Study Number 4642 - Scottish Household Survey, 2001-2002
NEW EDITION INFORMATION
For the fourth edition, the depositor supplied five Scottish Index of Multiple Deprivation (SIMD) variables, which have been added to the main data file. The variables relate to the Scottish Executive's urban rural classification and the Scottish Index of Multiple Deprivation (SIMD) and rural/urban classification. Versions of the urban/rural variables were already on each data file using the settlement definitions that were current when the files were created. The new variables are a version of the classification using the 2003 settlement definitions, giving a consistent basis for analysis of change over time. These frozen variables (RURFROZ6 and RURFROZ8) will also be added to future data files. The SIMD variables (MD05PC15, MD05DEC and MD05QUIN) are named MD05 even though they relate to the 2004 index. They reflect revisions made in 2005 and since the original version on the data were named MD04, these new variables have been given a different name. Users can find more information at the
Scottish Executive Urban Rural Classification and
Scottish Index of Multiple Deprivation 2004 web pages.
DATA PROCESSING NOTES
Data Archive Processing Standards
The data were processed to the UK Data Archive's A* standard. This is the
Archive's highest standard, and means that an extremely rigorous and
comprehensive series of checks was carried out to ensure the quality of the data
and documentation.Firstly, checks were made that the number of cases and
variables matched the depositor's records. Secondly, checks were made that all
variables had comprehensible variable labels and all nominal (categorical)

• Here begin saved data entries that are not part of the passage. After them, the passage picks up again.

-- ==== Sys2Proof/Machine/Codec.lean ====
section
/-!
DEFINITION. The codec between a block and a State matrix (41_state_model.md R140, R141).
-/

namespace Sys2Proof.Machine

/-- `decode(b)`: column-major placement, `s[r][c] = b[r + 4·c]` (41_state_model.md R140). -/
def decodeBlock (b : Block) : Mat := Mat.of fun r c => b[r.val + 4 * c.val]

/-- `encode(s)`: `b[i] = s[i mod 4][i div 4]` (41_state_model.md R141). -/
def encodeState (s : Mat) : Block :=
  Vector.ofFn fun i => s.at ⟨i.val % 4, by omega⟩ ⟨i.val / 4, by omega⟩

end Sys2Proof.Machine
end

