theorem step_statusWrite (hm : s.moves = .busWrite 0x008#12 .b4 data :: rest) :
    step s = .next { s with
      moves := rest
      done := if data.getLsbD 1 then false else s.done
      err := if data.getLsbD 2 then false else s.err
      errcode := if data.getLsbD 2 then .noError else s.errcode
      replies := s.replies ++ [⟨.okay, 0#32⟩] } := by
  have hf : writeFails 0x008#12 .b4 s = false := by
    rw [← Bool.not_eq_true, writeFails_iff]
    simp [accessFails_iff, Size.bytes]
  have hr : regionOf 0x008#12 = .status := by decide
  rw [step_busWrite_stores hm hf (by decide), storeRegister, hr]
  simp only [writeStatus_eq]
  rfl

theorem step_gfWrite (hb : s.busy = false) (hm : s.moves = .busWrite 0x00C#12 .b4 data :: rest) :
    step s = .next { s with
      moves := rest, gfA := data.extractLsb' 0 8, gfB := data.extractLsb' 8 8
      replies := s.replies ++ [⟨.okay, 0#32⟩] } := by
  have hf : writeFails 0x00C#12 .b4 s = false := by
    rw [← Bool.not_eq_true, writeFails_iff]
    simp [accessFails_iff, Size.bytes, hb]
  rw [step_busWrite_stores hm hf (by decide)]
  rfl

end Control

/-- Settles O49: one lemma for each register; GF.A and GF.B are the two low bytes of the data. -/
theorem controlRegisterWrites : Obligations.ControlRegisterWrites := by
  unfold Obligations.ControlRegisterWrites
  intro s data rest
  refine ⟨step_configWrite, step_statusWrite, fun hb hm => ⟨_, _, ?_, ?_, step_gfWrite hb hm⟩⟩
  · simp [BitVec.extractLsb'_toNat]
  · simp [BitVec.extractLsb'_toNat, Nat.shiftRight_eq_div_pow]

/-! ### The interrupt level -/

/-- A CMD write at BUSY = 0 clears both outcomes; then a command error sets ERR, or the core becomes busy. -/
theorem step_cmdWrite_outcome {s : State} {w : Word} {rest : List Move}
    (hm : s.moves = .busWrite 0x000#12 .b4 w :: rest) (hb : s.busy = false) :
    ∃ t, step s = .next t ∧ t.done = false ∧ t.err = !t.busy ∧ t.ie = s.ie ∧
      (t.busy = true → ∃ i, decode w = .ok i) := by
  rw [step_cmdWrite_idle hm hb]
  rcases runWord_cases (s := addReply replyOkay { s with moves := rest, cmd := w }) hb w with
    ⟨code, -, hw⟩ | ⟨i, hd, -, hw⟩
  · exact ⟨_, hw, by simp, by simp [hb], by simp, by simp [hb]⟩
  · exact ⟨_, hw, by simp, by simp, by simp, fun _ => ⟨i, hd⟩⟩

/-- A move of the core that ends BUSY is a completion. -/
theorem MoveDoes.core_ends {s t : State} (h : MoveDoes .core s t) (hb : s.busy = true) (hend : t.busy = false) :
    t.done = true ∧ t.ie = s.ie := by
  cases h with
  | idle _ hidle => simp [hb] at hidle
  | wait => simp [hb] at hend
  | emit => simp [hb] at hend
  | completes i => simp [completed_frame]
  | _ => simp_all

/-- Settles O54: IRQ is computed from IE, DONE and ERR, so each clause follows from what its move makes of them. -/
theorem interruptIsALevel : Obligations.InterruptIsALevel := by
  unfold Obligations.InterruptIsALevel
  intro s data rest
  refine ⟨fun hm => ⟨_, step_configWrite hm, rfl, rfl, rfl⟩, fun hm => ⟨_, step_statusWrite hm, ?_⟩, fun hm hb => ?_,
    fun hm => ⟨resetEvent { s with moves := rest }, by rw [step_cons hm, runMove], rfl⟩,
    fun hb hnext t hstep hend => ?_⟩
  · cases data.getLsbD 1 <;> cases data.getLsbD 2 <;> simp [State.irq]
  · obtain ⟨t, hstep, hdone, herr, hie, hok⟩ := step_cmdWrite_outcome hm hb
    refine ⟨t, hstep, hdone, herr, by simp [State.irq, hie, hdone, herr], fun hillegal => ?_⟩
    rw [← Bool.not_eq_true]
    intro hbusy
    rw [(legal_iff_decode data).mpr (hok hbusy)] at hillegal
    cases hillegal
  · obtain ⟨m, hm, hdoes⟩ := step_does hstep
    have hcore : m = .core := by
      rcases hm with hm | ⟨-, hm⟩
      · rcases hnext with h | h <;> simp_all
      · exact hm
    obtain ⟨hdone, hie⟩ := (hcore ▸ hdoes).core_ends hb hend
    exact ⟨hdone, by simp [State.irq, hdone, hie]⟩

end Sys2Proof.Machine
end

section
/-!
A step that runs a command: its dispatch at BUSY = 0 (30_encoding.md R89, R90; 60_exceptions.md R264 to R266) and its
completion at BUSY = 1 (30_encoding.md R91), with everything that each writes and leaves.
-/

namespace Sys2Proof.Machine

/-! ### The step and its command -/

/-- Settles O5: the word write at offset 0 stores the word, answers and dispatches. -/
theorem stepRunsTheWrittenCommand : Obligations.StepRunsTheWrittenCommand := by
  unfold Obligations.StepRunsTheWrittenCommand
  intro s w i rest hb hm hd
  rw [step_cmdWrite_idle hm hb, runWord_ok hd]
  rfl

theorem step_coreNext {s : State} (h : coreNext s) : step s = coreMove { s with moves := s.moves.tail } := by
  cases hm : s.moves with
  | nil =>
    rw [step_nil hm, List.tail_nil, ← hm]
  | cons m rest =>
    have hcore : m = .core := by
      rcases h with h | h <;> simp_all
    rw [step_cons hm, hcore]
    rfl

/-- Settles O6: the three cases of the core's move. -/
theorem stepRunsTheCommandInFlight : Obligations.StepRunsTheCommandInFlight := by
  unfold Obligations.StepRunsTheCommandInFlight
  intro s hnext
  rw [step_coreNext hnext]
  refine ⟨fun hb => ⟨fun i hd => ?_, fun e he => ?_⟩, fun hb => ?_⟩
  · exact coreMove_busy (s := { s with moves := s.moves.tail }) hb hd
  · simp [coreMove, hb, he]
  · exact coreMove_idle (s := { s with moves := s.moves.tail }) hb

/-! ### Dispatch -/

/-- Settles O10: the error is recorded on the cleared outcome, and no check raises NONE. -/
theorem failedCommandOnlyRecordsTheError : Obligations.FailedCommandOnlyRecordsTheError := by
  unfold Obligations.FailedCommandOnlyRecordsTheError
  intro s i code hb hc
  refine ⟨exec_of_commandError hb hc, ?_⟩
  rintro rfl
  exact commandError_ne_noError i s.sv hc

/-- A command that needs the schedule, well formed and with its lengths right, fails while SV = 0. -/
theorem commandError_noSchedule {i : Instr} (hw : i.wellFormed = true) (hblen : wrongLength (blenOf i) = false)
    (hklen : wrongLength (klenOf i) = false) (hn : needsSched i = true) : commandError i false = some .noSchedule := by
  simp [commandError, hw, hblen, hklen, hn]

/-- Settles O9: each of the three commands passes the checks before that of SV. -/
theorem noScheduleRaisedWhileSvClear : Obligations.NoScheduleRaisedWhileSvClear := by
  unfold Obligations.NoScheduleRaisedWhileSvClear
  intro s rnd i hb hsv hrnd hi
  refine exec_of_commandError hb ?_
  rw [hsv]
  simp only [List.mem_cons, List.not_mem_nil, or_false] at hi
  rcases hi with rfl | rfl | rfl
  · exact commandError_noSchedule rfl rfl rfl rfl
  · exact commandError_noSchedule rfl rfl rfl rfl
  · exact commandError_noSchedule (decide_eq_true hrnd) rfl rfl rfl

theorem isPipeline_iff_op (i : Instr) : isPipeline i = true ↔ i.fields.op ∈ [0x1#4, 0x2#4, 0x4#4, 0x5#4] := by
  cases i <;> simp [isPipeline, Instr.fields]

/-- Settles O11: the writes of `accept(w)` on the cleared outcome, with the lists of R88 by the OP value. -/
theorem acceptedCommandMakesTheCoreBusy : Obligations.AcceptedCommandMakesTheCoreBusy := by
  unfold Obligations.AcceptedCommandMakesTheCoreBusy
  intro s i hb hc
  rw [exec_idle hb, dispatchCommand_accept hc]
  simp only [accept, acceptScratch, isPipeline_iff_op, writesSched_iff_op]
  rfl

/-! ### Completion of the single-step commands -/

/-- Settles O12: the product is all that GF_MUL writes before it ends. -/
theorem gfMulCompletes : Obligations.GfMulCompletes := by
  unfold Obligations.GfMulCompletes
  exact fun s hb => exec_busy_single hb rfl rfl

variables had comprehensible value labels. Where possible, either with reference
to the documentation and/or in communication with the depositor, labels were
accordingly edited or created. Thirdly, logical checks were performed to ensure
that nominal (categorical) variables had values within the range defined (either
by value labels or in the depositor's documentation). Lastly, any data or
documentation that breached confidentiality rules were altered or suppressed to
preserve anonymity.
All notable and/or outstanding problems discovered are detailed under the 'Data
and documentation problems' heading below.
Data and documentation problems
Travel Diary Data:
a. Updated 2001 Travel Diary data (added Jan 2004):
Files dajn01 and dast01:
i. ENDHR (End Time (hr) of journey) - these variables includes isolated out-of-range values of '25'.
ii. OCODE/DCODE (Type of origin/destination postcode): these variables contain significant numbers of missing values.
b. 2002 Travel Diary Data (added Jan 2004):
Files dajn02 and dast02:
i. ENDHR (End Time (hr) of journey) - these variables includes isolated out-of-range values of '25' and '26'.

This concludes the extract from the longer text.